↓
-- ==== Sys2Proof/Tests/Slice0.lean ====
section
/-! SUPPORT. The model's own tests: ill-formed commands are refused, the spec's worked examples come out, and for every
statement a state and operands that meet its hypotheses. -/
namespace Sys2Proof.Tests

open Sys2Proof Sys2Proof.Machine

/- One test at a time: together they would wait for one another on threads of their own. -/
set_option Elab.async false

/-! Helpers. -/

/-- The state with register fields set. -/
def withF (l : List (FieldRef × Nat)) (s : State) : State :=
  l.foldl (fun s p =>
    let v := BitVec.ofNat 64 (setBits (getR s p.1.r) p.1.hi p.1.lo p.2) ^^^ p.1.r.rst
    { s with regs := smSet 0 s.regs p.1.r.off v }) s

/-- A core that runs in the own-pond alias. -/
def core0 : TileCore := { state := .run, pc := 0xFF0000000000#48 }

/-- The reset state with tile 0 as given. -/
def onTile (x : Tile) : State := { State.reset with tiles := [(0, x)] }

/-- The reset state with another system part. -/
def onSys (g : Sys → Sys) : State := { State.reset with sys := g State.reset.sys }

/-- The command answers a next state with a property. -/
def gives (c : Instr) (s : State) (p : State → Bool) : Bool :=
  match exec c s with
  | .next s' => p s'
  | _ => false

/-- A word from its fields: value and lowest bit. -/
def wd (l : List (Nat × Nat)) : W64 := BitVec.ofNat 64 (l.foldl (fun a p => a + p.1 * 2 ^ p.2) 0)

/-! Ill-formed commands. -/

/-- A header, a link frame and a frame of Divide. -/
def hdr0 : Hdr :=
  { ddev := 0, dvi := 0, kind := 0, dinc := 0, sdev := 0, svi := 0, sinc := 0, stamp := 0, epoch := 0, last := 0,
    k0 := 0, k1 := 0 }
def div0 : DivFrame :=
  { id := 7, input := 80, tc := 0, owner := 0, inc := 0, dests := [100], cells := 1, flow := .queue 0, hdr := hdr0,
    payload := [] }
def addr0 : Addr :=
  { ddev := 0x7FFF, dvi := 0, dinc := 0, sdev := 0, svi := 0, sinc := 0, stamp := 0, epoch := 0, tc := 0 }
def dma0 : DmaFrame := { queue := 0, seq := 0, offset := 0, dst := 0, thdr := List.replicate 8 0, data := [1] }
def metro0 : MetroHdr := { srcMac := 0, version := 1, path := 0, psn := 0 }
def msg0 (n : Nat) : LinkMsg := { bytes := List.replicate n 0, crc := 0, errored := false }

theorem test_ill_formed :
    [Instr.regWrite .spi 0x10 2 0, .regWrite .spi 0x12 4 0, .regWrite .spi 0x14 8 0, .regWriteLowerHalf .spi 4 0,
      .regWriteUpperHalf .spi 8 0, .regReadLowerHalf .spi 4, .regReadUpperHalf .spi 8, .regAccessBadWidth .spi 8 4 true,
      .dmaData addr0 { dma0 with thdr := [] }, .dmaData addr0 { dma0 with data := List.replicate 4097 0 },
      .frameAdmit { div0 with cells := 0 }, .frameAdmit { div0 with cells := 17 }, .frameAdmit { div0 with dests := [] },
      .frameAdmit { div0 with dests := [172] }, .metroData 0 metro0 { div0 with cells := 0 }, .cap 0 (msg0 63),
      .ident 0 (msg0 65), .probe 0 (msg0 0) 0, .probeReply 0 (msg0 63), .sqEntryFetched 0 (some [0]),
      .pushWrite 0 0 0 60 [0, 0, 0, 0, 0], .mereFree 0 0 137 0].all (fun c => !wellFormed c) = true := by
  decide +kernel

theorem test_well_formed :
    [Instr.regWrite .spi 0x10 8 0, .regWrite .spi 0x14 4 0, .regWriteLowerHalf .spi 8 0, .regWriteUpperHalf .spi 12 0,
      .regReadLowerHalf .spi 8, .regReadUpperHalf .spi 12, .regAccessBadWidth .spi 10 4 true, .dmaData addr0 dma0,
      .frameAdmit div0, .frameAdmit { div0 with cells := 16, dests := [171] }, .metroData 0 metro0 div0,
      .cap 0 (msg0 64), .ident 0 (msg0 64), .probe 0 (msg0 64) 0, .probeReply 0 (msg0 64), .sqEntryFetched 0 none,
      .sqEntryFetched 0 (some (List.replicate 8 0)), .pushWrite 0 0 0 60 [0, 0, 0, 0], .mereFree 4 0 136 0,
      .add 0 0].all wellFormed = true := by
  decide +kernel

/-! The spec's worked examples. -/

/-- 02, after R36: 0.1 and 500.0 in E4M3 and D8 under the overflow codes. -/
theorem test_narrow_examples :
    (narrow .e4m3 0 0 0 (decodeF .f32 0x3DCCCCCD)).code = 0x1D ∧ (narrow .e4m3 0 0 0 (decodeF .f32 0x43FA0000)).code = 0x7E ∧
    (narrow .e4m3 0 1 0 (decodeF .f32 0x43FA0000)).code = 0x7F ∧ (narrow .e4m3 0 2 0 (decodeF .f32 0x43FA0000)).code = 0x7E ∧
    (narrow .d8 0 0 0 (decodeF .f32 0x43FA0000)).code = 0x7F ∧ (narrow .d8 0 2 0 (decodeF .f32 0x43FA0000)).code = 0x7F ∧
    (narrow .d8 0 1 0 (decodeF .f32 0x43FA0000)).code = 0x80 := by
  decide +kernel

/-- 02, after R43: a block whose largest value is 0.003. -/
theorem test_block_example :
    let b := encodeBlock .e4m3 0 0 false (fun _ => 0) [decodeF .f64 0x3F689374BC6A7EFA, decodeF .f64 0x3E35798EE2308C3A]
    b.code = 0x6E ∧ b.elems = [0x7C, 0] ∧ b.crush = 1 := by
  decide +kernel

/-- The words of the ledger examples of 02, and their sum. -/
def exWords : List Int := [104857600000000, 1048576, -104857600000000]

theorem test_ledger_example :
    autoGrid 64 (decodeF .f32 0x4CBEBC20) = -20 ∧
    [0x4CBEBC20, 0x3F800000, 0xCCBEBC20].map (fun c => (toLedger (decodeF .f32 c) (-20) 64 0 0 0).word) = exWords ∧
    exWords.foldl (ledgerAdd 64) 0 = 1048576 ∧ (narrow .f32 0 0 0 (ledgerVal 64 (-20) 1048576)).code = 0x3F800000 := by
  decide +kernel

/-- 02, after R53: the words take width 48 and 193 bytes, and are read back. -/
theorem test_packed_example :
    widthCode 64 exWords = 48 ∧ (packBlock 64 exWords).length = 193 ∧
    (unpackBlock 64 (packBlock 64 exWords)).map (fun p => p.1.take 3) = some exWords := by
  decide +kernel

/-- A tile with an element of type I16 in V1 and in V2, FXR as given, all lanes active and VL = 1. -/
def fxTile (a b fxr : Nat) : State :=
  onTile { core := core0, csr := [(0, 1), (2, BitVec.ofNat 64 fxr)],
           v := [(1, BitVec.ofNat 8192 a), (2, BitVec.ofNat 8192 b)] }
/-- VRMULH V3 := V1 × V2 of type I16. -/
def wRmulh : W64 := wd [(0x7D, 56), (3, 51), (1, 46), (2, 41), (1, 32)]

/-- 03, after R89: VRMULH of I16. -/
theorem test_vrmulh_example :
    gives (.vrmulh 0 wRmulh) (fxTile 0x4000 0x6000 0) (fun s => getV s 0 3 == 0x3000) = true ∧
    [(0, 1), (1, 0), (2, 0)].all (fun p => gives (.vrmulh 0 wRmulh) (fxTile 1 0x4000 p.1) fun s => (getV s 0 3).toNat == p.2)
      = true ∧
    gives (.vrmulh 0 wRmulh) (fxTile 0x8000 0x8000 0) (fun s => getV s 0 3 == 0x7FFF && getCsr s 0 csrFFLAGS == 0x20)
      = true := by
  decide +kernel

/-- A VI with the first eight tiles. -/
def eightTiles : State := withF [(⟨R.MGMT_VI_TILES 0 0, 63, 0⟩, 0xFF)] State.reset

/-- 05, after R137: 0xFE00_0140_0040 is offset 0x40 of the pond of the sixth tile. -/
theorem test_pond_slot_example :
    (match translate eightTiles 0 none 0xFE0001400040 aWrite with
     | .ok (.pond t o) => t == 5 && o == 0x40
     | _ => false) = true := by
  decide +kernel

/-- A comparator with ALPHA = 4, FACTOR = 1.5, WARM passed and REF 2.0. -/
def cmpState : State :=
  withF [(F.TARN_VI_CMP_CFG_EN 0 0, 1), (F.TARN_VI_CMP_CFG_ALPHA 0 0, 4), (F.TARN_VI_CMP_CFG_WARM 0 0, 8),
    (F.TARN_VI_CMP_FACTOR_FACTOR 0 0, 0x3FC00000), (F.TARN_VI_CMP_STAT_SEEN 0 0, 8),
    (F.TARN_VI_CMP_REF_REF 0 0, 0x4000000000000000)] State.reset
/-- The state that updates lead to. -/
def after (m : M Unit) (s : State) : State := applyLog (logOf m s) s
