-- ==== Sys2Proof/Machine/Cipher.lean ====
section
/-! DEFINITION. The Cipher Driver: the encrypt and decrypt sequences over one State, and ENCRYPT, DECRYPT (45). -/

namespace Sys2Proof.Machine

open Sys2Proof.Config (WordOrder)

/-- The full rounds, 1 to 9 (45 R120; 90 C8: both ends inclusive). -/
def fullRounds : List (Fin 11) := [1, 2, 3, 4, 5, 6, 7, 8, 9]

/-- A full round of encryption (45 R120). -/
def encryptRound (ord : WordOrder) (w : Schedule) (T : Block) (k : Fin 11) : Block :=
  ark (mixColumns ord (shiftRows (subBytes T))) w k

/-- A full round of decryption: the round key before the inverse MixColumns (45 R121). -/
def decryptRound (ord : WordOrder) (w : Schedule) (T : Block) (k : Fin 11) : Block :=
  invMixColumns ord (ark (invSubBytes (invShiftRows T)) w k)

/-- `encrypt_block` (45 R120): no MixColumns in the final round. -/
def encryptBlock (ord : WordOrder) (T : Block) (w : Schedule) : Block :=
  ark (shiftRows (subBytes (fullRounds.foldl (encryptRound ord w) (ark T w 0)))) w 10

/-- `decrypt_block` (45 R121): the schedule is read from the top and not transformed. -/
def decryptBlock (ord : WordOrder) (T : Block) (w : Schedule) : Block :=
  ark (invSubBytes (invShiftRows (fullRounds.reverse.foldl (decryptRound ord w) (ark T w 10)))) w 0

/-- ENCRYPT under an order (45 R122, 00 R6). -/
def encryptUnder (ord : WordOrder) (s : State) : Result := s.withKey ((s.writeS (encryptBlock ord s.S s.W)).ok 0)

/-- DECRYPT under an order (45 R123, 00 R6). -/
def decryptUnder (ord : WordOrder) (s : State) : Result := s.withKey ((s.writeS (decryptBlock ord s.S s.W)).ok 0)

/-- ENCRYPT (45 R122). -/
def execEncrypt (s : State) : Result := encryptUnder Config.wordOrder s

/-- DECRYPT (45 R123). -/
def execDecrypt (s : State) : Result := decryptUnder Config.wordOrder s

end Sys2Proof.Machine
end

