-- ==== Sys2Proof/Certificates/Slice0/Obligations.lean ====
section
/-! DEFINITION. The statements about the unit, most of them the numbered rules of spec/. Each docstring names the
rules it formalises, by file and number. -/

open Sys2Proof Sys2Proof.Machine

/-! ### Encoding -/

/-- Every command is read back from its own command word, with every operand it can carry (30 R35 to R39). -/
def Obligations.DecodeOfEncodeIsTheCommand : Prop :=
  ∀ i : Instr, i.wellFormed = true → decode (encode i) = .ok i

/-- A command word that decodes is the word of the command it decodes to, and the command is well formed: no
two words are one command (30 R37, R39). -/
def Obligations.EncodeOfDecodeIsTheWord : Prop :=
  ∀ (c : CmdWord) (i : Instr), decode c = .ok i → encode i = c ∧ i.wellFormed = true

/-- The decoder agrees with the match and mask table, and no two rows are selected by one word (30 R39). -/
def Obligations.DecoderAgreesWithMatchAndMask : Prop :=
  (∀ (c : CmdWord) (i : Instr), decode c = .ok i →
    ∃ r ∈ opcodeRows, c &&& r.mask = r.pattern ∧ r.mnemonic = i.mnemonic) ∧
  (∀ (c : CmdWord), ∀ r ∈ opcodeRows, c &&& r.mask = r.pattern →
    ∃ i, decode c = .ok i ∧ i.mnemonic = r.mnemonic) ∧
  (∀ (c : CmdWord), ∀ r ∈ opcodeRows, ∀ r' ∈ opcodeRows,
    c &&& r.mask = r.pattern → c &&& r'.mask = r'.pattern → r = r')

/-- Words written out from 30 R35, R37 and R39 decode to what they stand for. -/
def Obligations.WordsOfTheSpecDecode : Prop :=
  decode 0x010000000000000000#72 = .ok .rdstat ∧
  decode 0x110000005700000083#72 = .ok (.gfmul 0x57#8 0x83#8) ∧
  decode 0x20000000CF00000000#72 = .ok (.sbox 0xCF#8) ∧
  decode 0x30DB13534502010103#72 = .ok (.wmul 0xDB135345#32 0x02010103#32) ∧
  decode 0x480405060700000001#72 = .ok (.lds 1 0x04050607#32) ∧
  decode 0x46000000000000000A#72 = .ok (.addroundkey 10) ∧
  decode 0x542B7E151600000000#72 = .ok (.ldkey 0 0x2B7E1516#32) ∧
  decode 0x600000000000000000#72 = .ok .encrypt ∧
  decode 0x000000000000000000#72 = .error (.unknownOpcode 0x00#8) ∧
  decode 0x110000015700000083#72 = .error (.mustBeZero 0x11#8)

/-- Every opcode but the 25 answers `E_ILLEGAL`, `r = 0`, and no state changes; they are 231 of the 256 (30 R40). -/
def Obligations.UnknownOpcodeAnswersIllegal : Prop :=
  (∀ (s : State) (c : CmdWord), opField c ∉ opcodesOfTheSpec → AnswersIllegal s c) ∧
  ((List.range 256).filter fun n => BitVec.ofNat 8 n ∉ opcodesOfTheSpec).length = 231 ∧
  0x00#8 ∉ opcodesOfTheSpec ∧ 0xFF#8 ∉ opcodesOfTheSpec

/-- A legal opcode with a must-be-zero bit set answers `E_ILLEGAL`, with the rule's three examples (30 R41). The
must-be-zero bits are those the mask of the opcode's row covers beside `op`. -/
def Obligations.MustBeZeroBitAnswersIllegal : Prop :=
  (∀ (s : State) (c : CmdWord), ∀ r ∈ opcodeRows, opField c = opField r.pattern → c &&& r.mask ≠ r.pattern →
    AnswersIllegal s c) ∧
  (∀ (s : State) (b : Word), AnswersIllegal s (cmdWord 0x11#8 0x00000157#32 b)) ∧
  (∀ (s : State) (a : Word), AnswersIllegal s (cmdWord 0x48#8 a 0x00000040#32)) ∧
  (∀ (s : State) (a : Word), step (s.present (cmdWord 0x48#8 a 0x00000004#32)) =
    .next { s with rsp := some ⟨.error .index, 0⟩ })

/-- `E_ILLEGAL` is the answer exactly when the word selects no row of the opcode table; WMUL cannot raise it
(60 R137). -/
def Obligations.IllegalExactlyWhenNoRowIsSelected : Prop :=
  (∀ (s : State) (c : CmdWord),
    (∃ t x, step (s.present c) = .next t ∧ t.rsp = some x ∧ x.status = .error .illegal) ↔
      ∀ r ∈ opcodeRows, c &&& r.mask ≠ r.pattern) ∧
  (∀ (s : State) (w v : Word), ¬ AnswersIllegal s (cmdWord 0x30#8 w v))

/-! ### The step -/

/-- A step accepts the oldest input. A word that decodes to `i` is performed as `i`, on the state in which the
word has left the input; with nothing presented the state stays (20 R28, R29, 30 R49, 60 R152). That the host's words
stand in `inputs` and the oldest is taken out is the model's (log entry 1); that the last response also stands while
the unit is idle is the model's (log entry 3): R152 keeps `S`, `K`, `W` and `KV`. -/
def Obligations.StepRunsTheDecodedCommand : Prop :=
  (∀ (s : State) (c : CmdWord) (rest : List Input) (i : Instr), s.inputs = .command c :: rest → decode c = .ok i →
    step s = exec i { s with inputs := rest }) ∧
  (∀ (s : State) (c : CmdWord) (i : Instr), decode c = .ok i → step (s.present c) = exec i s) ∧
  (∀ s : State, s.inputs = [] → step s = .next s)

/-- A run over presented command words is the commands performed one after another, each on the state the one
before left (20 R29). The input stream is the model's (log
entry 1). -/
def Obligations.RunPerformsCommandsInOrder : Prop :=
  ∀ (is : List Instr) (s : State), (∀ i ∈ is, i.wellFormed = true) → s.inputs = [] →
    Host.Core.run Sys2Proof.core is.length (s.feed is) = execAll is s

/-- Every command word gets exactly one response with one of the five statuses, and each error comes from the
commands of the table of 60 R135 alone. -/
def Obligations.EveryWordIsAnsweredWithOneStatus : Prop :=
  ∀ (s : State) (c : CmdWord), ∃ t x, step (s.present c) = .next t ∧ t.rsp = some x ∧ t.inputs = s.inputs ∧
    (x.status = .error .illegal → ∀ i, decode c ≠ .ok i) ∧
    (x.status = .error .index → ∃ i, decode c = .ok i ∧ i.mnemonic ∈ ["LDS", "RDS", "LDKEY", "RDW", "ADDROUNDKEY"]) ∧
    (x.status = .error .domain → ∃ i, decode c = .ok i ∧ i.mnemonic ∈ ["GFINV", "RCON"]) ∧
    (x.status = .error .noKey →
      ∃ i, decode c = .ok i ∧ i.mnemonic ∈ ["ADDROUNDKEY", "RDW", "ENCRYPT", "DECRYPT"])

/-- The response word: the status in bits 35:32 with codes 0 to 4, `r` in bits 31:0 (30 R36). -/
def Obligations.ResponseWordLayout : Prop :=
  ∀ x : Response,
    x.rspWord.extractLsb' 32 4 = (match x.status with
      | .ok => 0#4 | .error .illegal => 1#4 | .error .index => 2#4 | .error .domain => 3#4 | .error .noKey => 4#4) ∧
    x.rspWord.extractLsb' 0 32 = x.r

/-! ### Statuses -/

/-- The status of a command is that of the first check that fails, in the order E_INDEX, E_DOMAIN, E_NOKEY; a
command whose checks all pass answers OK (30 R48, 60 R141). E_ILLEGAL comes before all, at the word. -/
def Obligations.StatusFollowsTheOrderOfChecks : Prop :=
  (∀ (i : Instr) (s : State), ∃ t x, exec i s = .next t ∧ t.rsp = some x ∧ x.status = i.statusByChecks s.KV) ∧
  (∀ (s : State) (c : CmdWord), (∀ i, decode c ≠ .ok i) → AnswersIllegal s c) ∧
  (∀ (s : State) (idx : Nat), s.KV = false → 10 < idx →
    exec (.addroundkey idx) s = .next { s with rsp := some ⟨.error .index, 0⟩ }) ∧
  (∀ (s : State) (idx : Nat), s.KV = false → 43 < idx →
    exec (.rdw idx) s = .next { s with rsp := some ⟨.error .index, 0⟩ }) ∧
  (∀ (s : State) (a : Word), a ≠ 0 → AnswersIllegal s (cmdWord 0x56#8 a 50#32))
↑
**TASK TO COMPLETE**
Please return all lines in the material above that include the word "back".

**RESULT**
/-- 02, after R53: the words take width 48 and 193 bytes, and are read back. -/
/-- Every command is read back from its own command word, with every operand it can carry (30 R35 to R39). -/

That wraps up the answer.